Radiation imaging technology is widely used in security inspection and medical fields, and the article recognition capability of imaging systems is an important criterion for measuring system indicators.
With the continuous development of photon counting detector technology such as CZT, multi-energy spectrum imaging has many advantages in reducing radiation dose and improving the article recognition capability etc., and has a wide application prospect. The multi-energy spectrum imaging can divide an energy spectrum of received X-rays into a plurality of energy regions and count them separately to obtain ray attenuation information corresponding to different energy regions. Compared with the conventional dual-energy imaging, the multi-energy spectrum imaging substantially eliminates the overlapping between the energy spectrums, and has better energy discriminability between different energy regions, thereby significantly improving the article recognition capability of the system, while dividing the energy spectrum into more energy regions as required, and providing conditions for the introduction of more energy information.

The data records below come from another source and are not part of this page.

/-- MIRROR_PATH_TIMEOUT (R448): a side's path has been lost for 2 s. -/
def State.mirrorTimeout (s : State) (ns : Nat) (sideB : Bool) : State :=
  match s.space ns with
  | none => s
  | some n =>
    match n.side sideB, n.b with
    | some d, some _ =>
      match (Map.get s.nvme.backings d.backing).bind Backing.lostAt with
      | some t => State.failSide { s with now := max s.now (t + 2_000_000_000) } ns sideB .timeout
      | none => s
    | _, _ => s

def execMirrorPathTimeout (ns : Nat) (sideB : Bool) (s : State) : Outcome := .next (s.mirrorTimeout ns sideB)

/-- INTENT_BIT_CLEAR (R446): a unit without a write for 5 s has its bit cleared in both bitmaps. -/
def State.clearIntent (s : State) (ns u : Nat) (wait : Nat) : State :=
  match s.space ns with
  | none => s
  | some n =>
    match n.b with
    | none => s
    | some b =>
      let busy := s.nvme.reqs.any fun (_, r) => r.ns == ns && r.writes && (n.unitsOf r.slba r.nlb).contains u
      if n.a.failed || b.failed || !(n.a.bits.contains u || b.bits.contains u) || n.waiting.contains u || n.clearing.contains u || busy then s
      else
        let s : State := { s with now := max s.now ((Map.get n.lastWrite u).getD 0 + wait) }
        let s := s.modSpace ns fun n => { n with clearing := n.clearing ++ [u] }
        n.sides.foldl (fun s p =>
          s.sendReq { backing := p.2.backing, ns := ns, sideB := p.1, kind := .clearBit, slba := u, nlb := 1 }) s

def execIntentBitClear (ns u : Nat) (s : State) : Outcome := .next (s.clearIntent ns u 5_000_000_000)

/-- R449: start a resynchronisation of a side; `whole` when nothing is known of what it holds
(log entry 108, DEDUCED). -/
def State.startResync (s : State) (ns : Nat) (n : Namespace) (sideB whole : Bool) : State :=
  match n.side sideB, n.side (!sideB) with
  | some d, some o =>
    let units := if whole then List.range (ceilDiv (n.nsze * lbaBytes n.lbaf) 0x400_0000)
      else d.bits.foldl setIns o.bits
    s.setSpace ns { n.setSide sideB { d with failed := true, bits := o.bits } with resync := some (sideB, units) }
  | _, _ => s

/-- RESYNC_COMPLETE (R449): every unit has been copied; MIRROR_SYNCED ends the command that started it
(log entry 108, DEDUCED). -/
def State.resyncComplete (s : State) (ns : Nat) : State :=
  match s.space ns with
  | none => s
  | some n =>
    match n.resync with
    | none => s
    | some (sideB, l) =>
      match n.side sideB, n.side (!sideB) with
      | some d, some o =>
        if o.failed then s
        else
          let s := s.emits (l.map fun u => Emit.resyncCopy ns u sideB)
          let s := s.setSpace ns { n.setSide sideB { d with failed := false, bits := o.bits } with resync := none }
          let s := s.storageEvent n 0x0602 ns l.length
          s.asyncDone (fun a => a.opcode == 0x0630 && a.arg == ns) .success
      | _, _ => s

def execResyncComplete (ns : Nat) (s : State) : Outcome := .next (s.resyncComplete ns)

/-- R449, R452: the start of the storage service after power-on: each counter resumes at its LIMIT and asks for the
next; a namespace whose side A has a bit set resynchronises B from A. -/
def State.startSpaces (s : State) : State :=
  s.nvme.spaces.foldl (fun s (p : Nat × Namespace) =>
    let s := if p.2.encrypt then
        (s.modSpace p.1 fun n => { n with counter := s.nsLimit p.1 }).renewLimit p.1
      else s
    match s.space p.1 with
    | none => s
    | some n =>
      if n.b.isSome && !n.a.failed && n.a.bits != [] && n.resync.isNone then s.startResync p.1 n true false else s) s

end Sys2Proof.Machine
end

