-- ==== Sys2Proof/Machine/NvSto.lean ====
section
/-! DEFINITION. Chapter 13: the controllers' registers and life, the STO mailbox commands, and what resets, Bus Master
Enable and the destruction of spokes do to controllers (R429-R431, R438, R441, R453-R456). -/

namespace Sys2Proof.Machine
open Sys2Proof

/-! ## Controller registers (R430) -/

/-- CC fields that an enable accepts. -/
def ccOk (cc : Nat) : Bool :=
  bits cc 19 16 == 6 && bits cc 23 20 == 4 && bits cc 6 4 == 0 && bits cc 13 11 == 0 && decide (bits cc 10 7 ≤ 4)

/-- CONTROLLER_ENABLE: CC is written with EN = 1. -/
def State.ctrlEnable (s : State) (h cc : Nat) : State :=
  match s.theCtrl h with
  | none => s
  | some x =>
    if 2 ≤ h ∨ bit x.cc 0 then s
    else
      let cc := setBits cc 0 0 1 % 2 ^ 24
      s.setCtrl h { x with cc := cc, rdy := false, cfs := !ccOk cc, shst := 0 }

def execControllerEnable (h cc : Nat) (s : State) : Outcome := .next (s.ctrlEnable h cc)

/-- CONTROLLER_READY: within 2 s of the enable the admin queues stand and CSTS.RDY rises. -/
def State.ctrlReady (s : State) (h : Nat) : State :=
  match s.theCtrl h with
  | none => s
  | some x =>
    if 2 ≤ h ∨ !bit x.cc 0 ∨ x.rdy ∨ x.cfs then s
    else
      let sq : NvQueue := { base := x.asq / 4096 * 4096, size := bits x.aqa 11 0 + 1, cqid := 0 }
      let cq : NvQueue := { base := x.acq / 4096 * 4096, size := bits x.aqa 27 16 + 1, ien := true, vector := 0 }
      let s := s.setCtrl h { x with rdy := true }
      { s with nvme.sqs := Map.put s.nvme.sqs (nvKey h 0) sq, nvme.cqs := Map.put s.nvme.cqs (nvKey h 0) cq }

def execControllerReady (h : Nat) (s : State) : Outcome := .next (s.ctrlReady h)

/-- CONTROLLER_RESET (R453): CC.EN is cleared; AQA, ASQ and ACQ keep their values. -/
def State.ctrlReset (s : State) (h : Nat) : State :=
  match s.theCtrl h with
  | none => s
  | some x =>
    if 2 ≤ h ∨ !bit x.cc 0 then s
    else (s.nvReset h).modCtrl h fun x => { x with cc := setBits x.cc 0 0 0 }

def execControllerReset (h : Nat) (s : State) : Outcome := .next (s.ctrlReset h)

/-- SHUTDOWN (R454): CC.SHN is written. -/
def State.ctrlShutdown (s : State) (h shn : Nat) : State :=
  match s.theCtrl h with
  | none => s
  | some x =>
    if 2 ≤ h ∨ shn = 0 ∨ 3 ≤ shn then s
    else
      let s := s.setCtrl h { x with cc := setBits x.cc 15 14 shn, shst := 1 }
      let l := s.nvme.spaces.filter fun (_, n) => n.ctrls.contains h
      let s := l.foldl (fun s (p : Nat × Namespace) =>
        (p.2.a.bits.foldl setIns (match p.2.b with
          | some d => d.bits
          | none => [])).foldl (fun s u => s.clearIntent p.1 u 0) s) s
      s.shutdownCheck h

def execShutdown (h shn : Nat) (s : State) : Outcome := .next (s.ctrlShutdown h shn)

/-- CAP of a PF controller. -/
def nvCap : Nat := 0xFFFF + 2 ^ 16 + 30 * 2 ^ 24 + 2 ^ 37 + 4 * 2 ^ 52

/-- A 32-bit register of a PF controller (log entry 102, PRESUMED). -/
def Ctrl.reg32 (x : Ctrl) (off : Nat) : Nat :=
  match off with
  | 0x00 => nvCap % 2 ^ 32
  | 0x04 => nvCap / 2 ^ 32
  | 0x08 => 0x0002_0000
  | 0x0C => x.intm
  | 0x10 => x.intm
  | 0x14 => x.cc
  | 0x1C => b2n x.rdy + 2 * b2n x.cfs + 4 * x.shst
  | 0x24 => x.aqa
  | 0x28 => x.asq % 2 ^ 32
  | 0x2C => x.asq / 2 ^ 32
  | 0x30 => x.acq % 2 ^ 32
  | 0x34 => x.acq / 2 ^ 32
  | _ => 0

/-- Whether an offset of PF2's BAR0 below 0x1_0000 is occupied: the register set, and the doorbells. -/
def nvOccupied (off : Nat) : Bool :=
  decide (off < 0x3C + 4) || off == 0x40 || off == 0xE00 || (decide (0x1000 ≤ off) && decide (off < 0x1000 + 8 * 513))

/-- A read of the register set of controller `h`. -/
def State.nvRegRead (s : State) (h off : Nat) : Nat :=
  match s.theCtrl h with
  | some x => if 0x1000 ≤ off then 0 else x.reg32 off
  | none => 0

/-- A write of CC: enable, reset or shutdown by what changes. -/
def State.writeCc (s : State) (h v : Nat) : State :=
  match s.theCtrl h with
  | none => s
  | some x =>
    if bit v 0 && !bit x.cc 0 then s.ctrlEnable h v
    else if !bit v 0 && bit x.cc 0 then (s.ctrlReset h).modCtrl h fun x => { x with cc := setBits v 0 0 0 % 2 ^ 24 }
    else if bits v 15 14 ≠ 0 ∧ bits x.cc 15 14 ≠ bits v 15 14 then s.ctrlShutdown h (bits v 15 14)
    else s.setCtrl h { x with cc := v % 2 ^ 24 }

/-- A 32-bit write to the register set or a doorbell of controller `h`. -/
def State.nvRegWrite (s : State) (h off v : Nat) : State :=
  if 0x1000 ≤ off then
    let y := (off - 0x1000) / 8
    if off % 8 = 0 then s.nvSqDoorbell h y (v % 65536) [] else s.nvCqDoorbell h y (v % 65536)
  else match s.theCtrl h with
    | none => s
    | some x =>
      match off with
      | 0x0C => s.setCtrl h { x with intm := x.intm ||| v }
      | 0x10 => s.setCtrl h { x with intm := x.intm &&& (2 ^ 32 - 1 - v % 2 ^ 32) }
      | 0x14 => s.writeCc h v
      | 0x24 => s.setCtrl h { x with aqa := v &&& 0x0FFF_0FFF }
      | 0x28 => s.setCtrl h { x with asq := setBits x.asq 31 0 (v / 4096 * 4096) }
      | 0x2C => s.setCtrl h { x with asq := setBits x.asq 63 32 v }
      | 0x30 => s.setCtrl h { x with acq := setBits x.acq 31 0 (v / 4096 * 4096) }
      | 0x34 => s.setCtrl h { x with acq := setBits x.acq 63 32 v }
      | _ => s

/-- R431: a doorbell page write that names an NVMe queue of a spoke controller. -/
def State.nvDoorbell (s : State) (n : Nat) (ring : Bool) (index : Nat) : State :=
  match s.nvNumber n with
  | none => s
  | some (c, q, cq) => if ring != cq then s.nvEvent c 0 0 1 0 else if cq then s.nvCqDoorbell c q index else s.nvSqDoorbell c q index []

/-! ## Destruction, Bus Master Enable, resets -/

/-- Destroy a spoke controller: its queues, their numbers and its commands go. -/
def State.dropCtrl (s : State) (c : Nat) : State :=
  let adm := (s.nvme.sqs.filter fun p => p.1 == nvKey c 0) ++ (s.nvme.cqs.filter fun p => p.1 == nvKey c 0)
  let s := adm.foldl (fun s p => s.freeNumber p.2.number) s
  let s := s.nvReset c
  { s with nvme.ctrls := Map.erase s.nvme.ctrls c
           nvme.spaces := s.nvme.spaces.map fun (i, n) => (i, { n with ctrls := n.ctrls.filter (· != c) }) }

/-- The controllers of a spoke, and of a function's spokes. -/
def State.nvSpokeGone (s : State) (k : Nat) : State :=
  (s.nvme.ctrls.filter fun (_, x) => x.spoke == some k).foldl (fun s p => s.dropCtrl p.1) s

/-- FLR of PF2, or a reset that takes its FUNC domain: the register set returns to its reset value. -/
def State.nvFuncReset (s : State) (f : Nat) : State :=
  if f % 4 ≠ 2 then s
  else
    let h := f / 4
    let s := s.nvReset h
    { s with nvme.ctrls := Map.erase s.nvme.ctrls h }

/-- R453, R130: Bus Master Enable of PF2 is cleared: every command fetched ends FLUSHED, its entry held
(log entry 107, DEDUCED). -/
def State.nvBmeClear (s : State) (f : Nat) : State :=
  let mine (k : NvCmd) : Bool := match s.theCtrl k.ctrl with
    | some x => x.fn == f
    | none => false
  let l := s.nvme.cmds.filter fun (_, k) => mine k
  let s := s.nvAbandon mine
  l.foldl (fun s (p : Nat × NvCmd) =>
    (s.nvLogError p.2 nvInterrupted Status.flushed.code).nvPost p.2.ctrl p.2.sq p.2.cid 0 nvInterrupted (.ok [] false)) s

/-- R453: the held entries of a function's controllers are written once it may be reached again
(log entry 107, DEDUCED). -/
def State.nvResume (s : State) (f : Nat) : State :=
  let mine (p : Nat × NvQueue) : Bool := match s.theCtrl (p.1 / 65536) with
    | some x => x.fn == f
    | none => false
  (s.nvme.cqs.filter mine).foldl (fun s p => s.nvFlush (p.1 / 65536) (p.1 % 65536) (.ok [] false)) s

A number of energy regions into which an energy spectrum is divided through existing multi-energy spectrum imaging may be from three to five in the early stage to several to 256 at present. In general, due to the use of more energy information, more refined energy spectrum division can not only bring higher article recognition capability for the system, but also cause higher cost and more difficulty for the system design and data processing.
French research institution CEA-Leti proposed that in a case that there are only a small number of energy regions, the article recognition capability of the system after optimizing an energy spectrum threshold can be significantly improved compared with the equal division of an energy spectrum. For a selected target material, an optimized five-energy region system can also have a higher article recognition capability, but the optimized threshold parameters may only be applied to recognition of materials that are closer to the selected target material. If a more refined energy region division is used, the system has a stronger applicability for the recognition of different materials, but this will result in a greater system overhead. At present, the optimization methods involved in the research of parameter optimization are mainly a CIP method and a CRC method based on a recognition process. Parameters obtained by different optimization methods are very close.
For a particular application scenario, in most cases, there is no need for a very refined energy region division, but a few divided energy regions are used while preforming optimization and adjustment on the threshold parameters, which can also enable the system to achieve a better article recognition effect.